Friday, May 25, 2018

Thistles

This morning I was attacking the weeds in my garden.  Last year I broke my leg.  This kept me out of the garden entirely.  All the crops died. Surrounding native grasses mounted and invasion into the tilled area, spreading their rhizomes by the yard and intertwining them into a mat guaranteed to foul the tines of a tiller in a few feet.  Weeds then populated the spaces the grass had not.  I faced an untillable field of grass, wild mustard, foxtails and thistles which could only be put back into service as a garden by hand pulling the tall weeds.  As I was removing the thistles, I ruminated about Theophilus Thistle, the successful thistle sifter.  All I had heard was he "thrust thrice three thousand thistles through the thick of his thumb."  That was a greater quantity than all the thorns in both of my hands.  But I did not know the period of time Theophilus set this record.  Was 9000 thistles a lot, or an amazingly small number to accrue in a lifetime of thistle sifting?  After all, Theophilus was successful.  I imagined he was the heir of a thistle sifting business, being named Thistle.  He could have been the scion of many generations pursuing this enterprise.  Perhaps he became famous by inventing thornproof gloves.
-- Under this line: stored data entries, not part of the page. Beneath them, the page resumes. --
-- ==== Sys2Proof/Certificates/Slice0/Obligations.lean ====
section
/-! DEFINITION. The statements for the provers, each with the rule of spec/ it rests on. A statement that
answers an equation for `exec` says by it what the command changes and that it changes nothing else. -/

open Sys2Proof Sys2Proof.Machine

/-! ### The machine -/

/-- The command at the front of the queue runs on the state with the queue's rest; with none waiting the
part idles. The queue and the idle step are the model's choice (log entry 1). -/
def Obligations.StepRunsFrontCommand : Prop :=
  (∀ (c : Instr) (rest : List Instr) (s : State),
    step { s with pending := c :: rest } = exec c { s with pending := rest }) ∧
  ∀ s : State, s.pending = [] → step s = .next s

/-- Every command answers a next state: no step of the part stops it. That a command whose step cannot take
place still answers, and that the queue of waiting commands is as it was, is the model's choice (log entry
1). -/
def Obligations.CommandsAnswerAndKeepQueue : Prop :=
  ∀ (c : Instr) (s : State), ∃ t : State, exec c s = .next t ∧ t.pending = s.pending

/-- 12 R195: "Nothing else is taken in RETAIN", nor while the RESET line is held; nor, by the model's
choice (log entry 5), while a start that is due has not been performed. Only the supplies, the RESET
line, the starts and the crystal reach a part that stands still. 12 R196: until the Tariff Unit and the Journal
and Totals unit have both taken the boundary event of a warm start, those commands and the two takings alone are
taken (log entry 30). -/
def Obligations.StoppedPartTakesNothing : Prop :=
  ∀ s : State,
    (s.started = true ↔
      s.hall.power = .run ∧ s.hall.resetHeld = false ∧ s.hall.startDue = none) ∧
    (s.running = true ↔ s.started = true ∧ (∀ e ∈ s.tariff.boundary, e.cause ≠ .warmStart) ∧
      ∀ e ∈ s.totals.boundary, e.cause ≠ .warmStart) ∧
    ∀ c : Instr, takenStopped c = false →
      (s.started = false → exec c s = .next s) ∧
      (takesEvent c = false → s.running = false → exec c s = .next s)

/-- The values after a cold start (12 R188, R192, R197; 09 R145, R146; 04 R56; 02 R19, 08 R127, R136; 11
R176), and that they meet every law of Safety.lean. -/
def Obligations.ResetState : Prop :=
  let s := State.reset
  (s.hall.mode = .setup ∧ s.hall.hallId = none ∧ s.hall.power = .run) ∧
  (s.office.receiver = .hunting ∧ s.office.tags = [] ∧ s.office.refusals = [] ∧
    s.office.replies = [] ∧ s.office.reports = [] ∧ s.office.overflow = false ∧
    s.office.closing = none) ∧
  (∀ l, (s.lane l).mode = .off ∧ (s.lane l).settings = ⟨.auto, .first, 3, 200⟩ ∧
    (s.lane l).position = some 0 ∧ (s.lane l).rollPointer = 7 ∧ (s.lane l).exchange = none ∧
    (s.lane l).lineStuck = false) ∧
  (∀ st, s.station st = StationRecord.initial) ∧
  (s.sale.queue = [] ∧ s.sale.contexts = [] ∧ s.sale.counter = 1 ∧ s.sale.timerSetting = 20 ∧
    s.sale.memory = [] ∧ s.sale.doubts = [] ∧ s.sale.credits = [] ∧
    ∀ st, stationGet s.sale.lastClosed st = none) ∧
  (s.decoder.stop = [] ∧ s.decoder.defaultClass = none ∧ ∀ n, s.decoder.ranges.getN n = none) ∧
  (s.tariff.active.items = [] ∧ s.tariff.staging = .empty ∧ s.tariff.generation = 0 ∧
    ∀ g p, ((s.tariff.active.groups.get g).subsidy.get p = 0 ∧
      (s.tariff.active.groups.get g).allowance.get p = 0) ∧
      (s.tariff.active.groups.get g).dailyCap = 0 ∧ (s.tariff.active.groups.get g).overdraft = 0) ∧
  (s.clock.isSet = false ∧ s.clock.day = 0 ∧ s.clock.minute = 0 ∧ s.clock.second = 0 ∧
    s.clock.schedule = [⟨0, .meal⟩] ∧ s.clock.stamp = ⟨0, 0⟩ ∧ s.clock.kind = .meal) ∧
  (s.totals.journal = [] ∧ s.totals.next = 1 ∧ s.totals.exhausted = false ∧ s.totals.high = false ∧
    s.totals.lastStamp = none ∧ s.totals.closedTime = none ∧ s.totals.lastClose = none ∧
    ∀ st, ∀ k ∈ [stationGet s.totals.period st, stationGet s.totals.lastPeriod st,
      stationGet s.totals.daily st, stationGet s.totals.closedDay st],
      k = ⟨0, 0, 0, 0, 0, 0, 0, 0, 0⟩) ∧
  (s.office.Within ∧ s.TagsAccounted ∧ s.JournalLaw ∧ s.sale.OrdersRide ∧ s.sale.CardsHeld ∧
    s.QueueLaw ∧ s.FlagsAgree ∧ s.decoder.Ordered ∧ s.tariff.Within ∧ s.clock.Within ∧ s.PeriodCurrent ∧
    s.LanesWithin)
By the time I had exhausted speculation on the circumstances surrounding the tongue twister, my wheelbarrow was piled high with weeds.

After dumping the barrow, I began to contemplate the business of thistle sifting in general.  This led me to remember a particularly hot afternoon in the summer of 1960.  I had dreamed of living and working on a farm all during my childhood.  Since I was lazier than the average child, my parents decided to teach me farming is hard work.  They sent me to Minnesota to spend the summer on my aunt and uncle's farm.  I was ecstatic.  This particular day, Uncle Ben informed me that a 40 acre field of oats had thistles growing in it.  When he harvested and sold the crop, the price he received would be reduced if there were thistle seed with the grain.  He had figured out how to prevent this from happening.  He welded a small, sharp blade to a rod.  My cousin David and I were to carry one of these into the field the thistles had invaded.  Working carefully, we were to find every thistle in bloom and with a swift diagonal chop, remove its head. With no blossom, the plant could not make seed.

David and I worked our way into a patch of thistle and began chopping. The blades were excellent for the job.  When we had curtailed one infestation, we spotted another one.  The temperature climbed into the nineties. We kept chopping until we saw no more thistles to execute.  I could see  salt on my arms from drying sweat as we trudged back to the farmhouse.  It was almost dinner time.  We were thirsty so we made Kool-Aid to drink before the meal.  We drank two pitchers in fifteen minutes.